■ Required work ■
Among the lines below, keep only those from the one containing "let t := s.strand w" through the one containing "if countReached x target then", and reproduce them exactly.

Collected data
/-- The next round of a survivor of rank `r`. -/
def State.nextRound (s : State) (k r n : Nat) : State :=
  match FMap.find s.crews k with
  | none => s
  | some c =>
    let c1 := { c with
      roundNo := c.roundNo + 1
      rank := r
      won := c.won + 1
      allowance := if n = 1 then none else c.allowance.map (2 * ·) }
    c1.cores.foldl (fun s x => s.onCore x fun y => { y with round := 0 }) (s.setCrew k c1)

/-- Kill one loser in favour of one survivor. -/
def State.settlePair (s : State) (n r : Nat) (winner loser : Ranked) : State :=
  match FMap.find s.crews loser.crew, FMap.find s.crews winner.crew with
  | some l, some w =>
    let s1 := (s.killRival loser.crew l).grantRows winner.crew l.rows
    (s1.growMessage winner.crew w.rows.length l.rows.length w.roundNo loser.rival loser.score).nextRound winner.crew r n
  | _, _ => s

/-- The rivals of a launch that are pre-empted. -/
def State.savedRivals (s : State) (launch : Nat) : Nat :=
  (s.saved.filter fun e => e.2.crew.launch == launch && e.2.crew.rival.isSome).length

/-- A round barrier of a launch: merges, ranks, kills and grants (16 R304, R305). -/
def State.roundBarrier (s : State) (launch : Nat) : State :=
  let rs := s.rivals launch
  let s1 := rs.foldl (fun s e => s.merge e.1) s
  let rule := match rs with | e :: _ => e.2.rule | [] => 0
  let ranked := (s1.rivals launch).foldl (fun l e =>
    rankInsert rule ⟨e.1, e.2.rival.getD 0, s1.scoreOf e.2⟩ l) []
  let n := ranked.length / 2
  ((ranked.take n).zip (ranked.drop n)).zipIdx.foldl (fun s e => s.settlePair n e.2 e.1.1 e.1.2) s1

/-- A round barrier, and another at once while every rival left has finished. -/
def State.roundBarriers (s : State) (launch : Nat) : Nat → State
  | 0 => s
  | n + 1 =>
    let s1 := s.roundBarrier launch
    let rs := s1.rivals launch
    if 2 ≤ rs.length ∧ (rs.all fun e => e.2.finished.isSome) = true then s1.roundBarriers launch n else s1

/-- No strand of a crew is live. -/
def State.idleCrew (s : State) (c : Crew) : Bool := c.cores.all fun x => (List.range 12).all fun i => !(s.strand ⟨x, i⟩).live

/-- A rival finishes when nothing of it is live, or when nothing happened for a whole quantum (16 R303, R306). -/
def State.finishQuiet (s : State) (k : Nat) (acted : Bool) : State :=
  match FMap.find s.crews k with
  | none => s
  | some c => if c.rival.isSome && (s.idleCrew c || !acted) then s.finishRival k (s.scoreOf c) else s

/-! ### The quantum end (16 R286, R289) -/

/-- A core's landing starts all that it can. -/
def State.startHandlers (s : State) (core : Nat) : Nat → State
  | 0 => s
  | n + 1 =>
    let r := s.landingStep core
    if r.2 then r.1.startHandlers core n else r.1

/-- A parked strand whose wait is resolved joins the turns again. -/
def State.unpark (s : State) (w : StrandId) : State :=
  let t := s.strand w
  match t.wait with
  | .parked .sync => s.onStrand w fun t => { t with wait := .free }
  | .parked (.results rs) => if rs.any t.requests then s else s.onStrand w fun t => { t with wait := .free }
  | .parked (.served n) =>
    let waits := match s.crewOf w.core with
      | some c => c.suspended.any fun x => match x with | .item r => r.num == n | .run .. => false
      | none => false
    if waits then s else s.onStrand w fun t => { t with wait := .free }
  | .parked (.counter n target d) =>
    let x := s.counter w.core n
    if countReached x target then
      let s1 := if Reg.discards (.s d) then s
        else (s.unrequest w (.s d)).writeNow w (.s d) (x.setWidth 2048) (BitVec.allOnes 2048)
      s1.onStrand w fun t => { t with wait := .free }
    else s
  | _ => s

/-- The strands of a crew. -/
def Crew.strands (c : Crew) : List StrandId := c.cores.flatMap fun x => (List.range 12).map fun i => ⟨x, i⟩

/-- The next quantum begins. -/
def State.beginQuantum (s : State) (k : Nat) : State :=
  match FMap.find s.crews k with
  | none => s
  | some c =>
    let s1 := c.strands.foldl State.unpark s
    let s2 := c.cores.foldl (fun s x => s.onCore x fun y => { y with quantum := 0 }) s1
    match FMap.find s2.crews k with
    | none => s2
    | some c1 => s2.setCrew k { c1 with qlog := c1.qnext.getD c1.qlog, qnext := none }

/-- Handlers start in logical-core order. -/
def State.crewHandlers (s : State) (c : Crew) : State :=
  c.cores.foldl (fun s x => (s.pinTurn x).startHandlers x (2 * (s.core x).waiting + 1)) s

/-- The logical tide rises, and handlers start. -/
def State.tideAndHandlers (s : State) (k : Nat) : State :=
  match FMap.find s.crews k with
  | none => s
  | some c => (s.setCrew k { c with tide := c.tide + 1 }).crewHandlers c

/-- Something can change at a quantum end or after it (16 R286): serving goes on once what it waits for has come; in a
tournament a rival that does not stand at the round barrier can be finished (16 R303). -/
def State.changesAt (s : State) (k : Nat) (c : Crew) : Bool :=
  match c.serving with
  | some p => !s.mustWait p.1 p.2
  | none =>
    (c.cores.any fun x => (s.core x).quantum != 0) || !c.requests.isEmpty ||
      (s.resumeFirst k [] c.suspended).2 || (c.barriers.any fun e => e.2.awaited.isEmpty) ||
      (c.cores.any fun x => (s.landingStep x).2) ||
      (c.strands.any fun w => (s.strand w).live && (s.strand w).wait == .parked .sync) ||
      (c.rival.isSome && c.finished.isNone && !s.roundDone c)

/-- A strand that pre-emption lets go on to the end of its pass needs the next quantum for that. -/
def State.passHeld (s : State) (c : Crew) : Bool :=
  c.cores.any fun x => (List.range 12).any fun k =>
    let t := s.strand ⟨x, k⟩
    t.live && t.inPass && (t.wait.isParked || !s.mayIssue x c)

/-- Every core of a crew has come to the end of the quantum; no core of a crew that is held, or stopped for pre-emption, has
(16 R286, 19 R350, 20 R357). -/
def State.quiet (s : State) (c : Crew) : Bool :=
  !c.held && !(c.stopping && !s.passHeld c) && decide ((s.quietCores c c.cores.length).length = c.cores.length)

/-- A rival stands still at the round barrier: nothing changes at its next quantum end. -/
def State.idleRival (s : State) (k : Nat) (c : Crew) : Bool := !c.served && s.quiet c && s.between c && !s.changesAt k c

/-- The last quantum end that a rival of a launch has come to. -/
def State.lastEnd (s : State) (launch : Nat) : Nat :=
  (((s.rivals launch).filter (·.2.finished.isNone)).map (·.2.ends)).max?.getD 0

/-- A round barrier of a launch falls: every rival that is alive has finished, or meets its condition at one quantum end, which is
the last that any of them has come to (16 R303). -/
def State.barrierFalls (s : State) (launch : Nat) : Bool :=
  let rs := s.rivals launch
  let top := s.lastEnd launch
  decide (2 ≤ rs.length) && s.savedRivals launch == 0 && rs.all fun e =>
    e.2.finished.isSome ||
      (s.roundDone e.2 && !e.2.held && !e.2.stopping && ((e.2.served && e.2.ends == top) || s.idleRival e.1 e.2))

/-- No round barrier falls at the quantum end that a rival has served, since another rival has passed the same one. -/
def State.passesOn (s : State) (c : Crew) : Bool :=
  (s.rivals c.launch).any (fun e => e.2.finished.isNone && decide (c.ends < e.2.ends)) ||
    s.saved.any fun e => e.2.crew.launch == c.launch && e.2.crew.rival.isSome && decide (c.ends < e.2.crew.ends)

/-- A quantum of a crew can end. A rival's ends as any crew's do, but that one which meets the condition of the round barrier waits
behind steps 1 and 2 until the barrier falls or another rival has passed that quantum end, so that the barrier falls at the same
quantum end whatever takes time in each (log entry 56). -/
def State.quantumDue (s : State) (k : Nat) (c : Crew) : Bool :=
  c.det && !c.held &&
    match c.rival with
    | none => s.quiet c && s.changesAt k c
    | some _ =>
      s.barrierFalls c.launch ||
        c.finished.isNone && (if c.served then !c.stopping && s.passesOn c else s.quiet c && s.changesAt k c)

/-- Steps 1 and 2 of a quantum's end: requests, barriers and the merge; no more than a part of step 1 while serving must
wait. -/
def State.serveQuantum (s : State) (k : Nat) (c : Crew) : State :=
  let acted := (c.cores.any fun x => (s.core x).quantum != 0) || !c.requests.isEmpty || c.serving.isSome
  let s1 := ((((c.cores.foldl State.pinTurn s).flushFabric k).resumeAll k servingBound).checkLayer k).serveRequests k servingBound
  if (s1.servingOf k).isSome then s1
  else
    let b := (s1.dropRequests k).closeBarriers k
    let s2 := (if b.2 then b.1.merge k else b.1).finishQuiet k acted
    c.cores.foldl (fun s x => s.onCore x fun y => { y with quantum := 0 }) s2

/-- A rival's quantum end is over: the rest of it, and the next number. -/
def State.passEnd (s : State) (k : Nat) : State :=
  match FMap.find s.crews k with
  | none => s
  | some c => ((s.setCrew k { c with served := false, ends := c.ends + 1 }).tideAndHandlers k).beginQuantum k

/-- The round barrier of a launch, and behind it the rest of the quantum end at which it falls, for the rivals that survive. -/
def State.barrierEnd (s0 : State) (launch : Nat) : State :=
  (s0.rivals launch).foldl (fun s e =>
    match FMap.find s.crews e.1 with
    | none => s
    | some c =>
      if c.finished.isSome then s
      else if c.served then s.passEnd e.1
      else (s.setCrew e.1 { c with ends := s0.lastEnd launch + 1 }).crewHandlers c) (s0.roundBarriers launch 8)

/-- The end of a rival's quantum: its steps 1 and 2, and the rest unless a round barrier may fall at it. -/
def State.rivalEnd (s : State) (k : Nat) (c : Crew) : State :=
  if s.barrierFalls c.launch then s.barrierEnd c.launch
  else if c.served then s.passEnd k
  else
    let s1 := s.serveQuantum k c
    if (s1.servingOf k).isSome then s1
    else
      match FMap.find s1.crews k with
      | none => s1
      | some c1 =>
        if c1.finished.isSome then s1
        else if s1.roundDone c1 then s1.setCrew k { c1 with served := true }
        else s1.passEnd k

/-- R289. The end of a quantum, as far as serving comes. -/
def State.quantumEnd (s : State) (k : Nat) (c : Crew) : State :=
  if c.rival.isSome then s.rivalEnd k c
  else
    let s1 := s.serveQuantum k c
    if (s1.servingOf k).isSome then s1 else (s1.tideAndHandlers k).beginQuantum k

/-- R289. A quantum of a deterministic crew ends, when its cores have come that far. -/
def execQuantumEnd (k : Nat) (s : State) : Out :=
  match FMap.find s.crews k with
  | none => .next s
  | some c => .next (if s.quantumDue k c then s.quantumEnd k c else s)

/-! ### The det instructions (16 R307 to R312) -/

/-- The determinism checks of a det instruction: code 1, and code 2 for the tournament's. -/
def detIssue (sc : BitVec 2) (srcs : List Reg) (rival : Bool) (body : State → Nat → Crew → Res) (s : State) : Out :=
  s.issue (plain sc srcs) fun s1 n =>
    match s1.crewOf s1.cur.core with
    | none => .trap (trapOf 15 1)
    | some c =>
      if !c.det then .trap (trapOf 15 1)
      else if rival && c.rival.isNone then .trap (trapOf 15 2)
      else body s1 n c

/-- R308. Park until the next quantum end. -/
def execDsync (o : R0) (s : State) : Out :=
  detIssue o.sc [] false (fun s1 _ _ => .done (s1.stay s1.cur (.parked .sync))) s

/-- R309. The phase barrier of the control strands. -/
def execDphase (o : RD) (s : State) : Out :=
  detIssue o.sc [] false (fun s1 _ c =>
    let w := s1.cur
    if c.barrierBad w 3 15 1 then parallelTrap 8
    else .done (s1.arriveAt w ((s1.core w.core).crew.getD 0) c 3 15 1 o.d true)) s

/-- A berth record; none when it is invalid, and no record when it breaks a rule (16 R295, R310). -/
def berthRecord (v : Nat) : Option (Option Berth) :=
  let d0 := BitVec.ofNat 64 v
  let d1 := BitVec.ofNat 64 (v / 2 ^ 64)
  let base := (d0.extractLsb' 0 52).toNat
  let cls := (d1.extractLsb' 60 4).toNat
  let len := (d1.extractLsb' 0 40).toNat
  if d0.extractLsb' 52 11 ≠ 0#11 ∨ d1.extractLsb' 40 6 ≠ 0#6 then none
  else if !d0.getLsbD 63 then some none
  else if 4 < cls ∨ base % 64 ≠ 0 ∨ Config.windowBase ≤ base ∨ len % 64 ≠ 0 ∨ len < 64 then none
  else some (some ⟨base, len, cls, (d1.extractLsb' 46 14).toNat⟩)

/-- R310. Stage a berth entry. -/
def execBerth (o : RAB) (s : State) : Out :=
  detIssue o.sc [.s o.a, .s o.b] false (fun s1 n _ =>
    let w := s1.cur
    let t := s1.strand w
    let x := t.getS o.a
    match s1.ownBuffer w.core (t.getS o.b) 16 16 with
    | none => .trap (trapOf 15 6)
    | some l =>
      match berthRecord (s1.viewNat w l 16) with
      | none => .trap (trapOf 15 6)
      | some e =>
        if 32 ≤ x.toNat then .trap (trapOf 15 6)
        else .done (s1.submit w n [] (.berth x.toNat e))) s

/-- The rivals alive in a crew's tournament. -/
def State.aliveCount (s : State) (c : Crew) : Nat := (s.rivals c.launch).length + s.savedRivals c.launch

/-- R311. Read the round state. -/
def execTround (o : RD) (s : State) : Out :=
  detIssue o.sc [] true (fun s1 n c =>
    let left := match c.allowance with
      | some a => a - (s1.core s1.cur.core).round
      | none => 0xFFFFFFFF
    .done (s1.resultS s1.cur .variable n o.d (BitVec.ofNat 64
      (left % 2 ^ 32 * 2 ^ 32 + c.rival.getD 0 % 256 * 2 ^ 24 + s1.aliveCount c % 512 * 2 ^ 15 + c.roundNo % 256)))) s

■ Result ■
  let t := s.strand w
  match t.wait with
  | .parked .sync => s.onStrand w fun t => { t with wait := .free }
  | .parked (.results rs) => if rs.any t.requests then s else s.onStrand w fun t => { t with wait := .free }
  | .parked (.served n) =>
    let waits := match s.crewOf w.core with
      | some c => c.suspended.any fun x => match x with | .item r => r.num == n | .run .. => false
      | none => false
    if waits then s else s.onStrand w fun t => { t with wait := .free }
  | .parked (.counter n target d) =>
    let x := s.counter w.core n
    if countReached x target then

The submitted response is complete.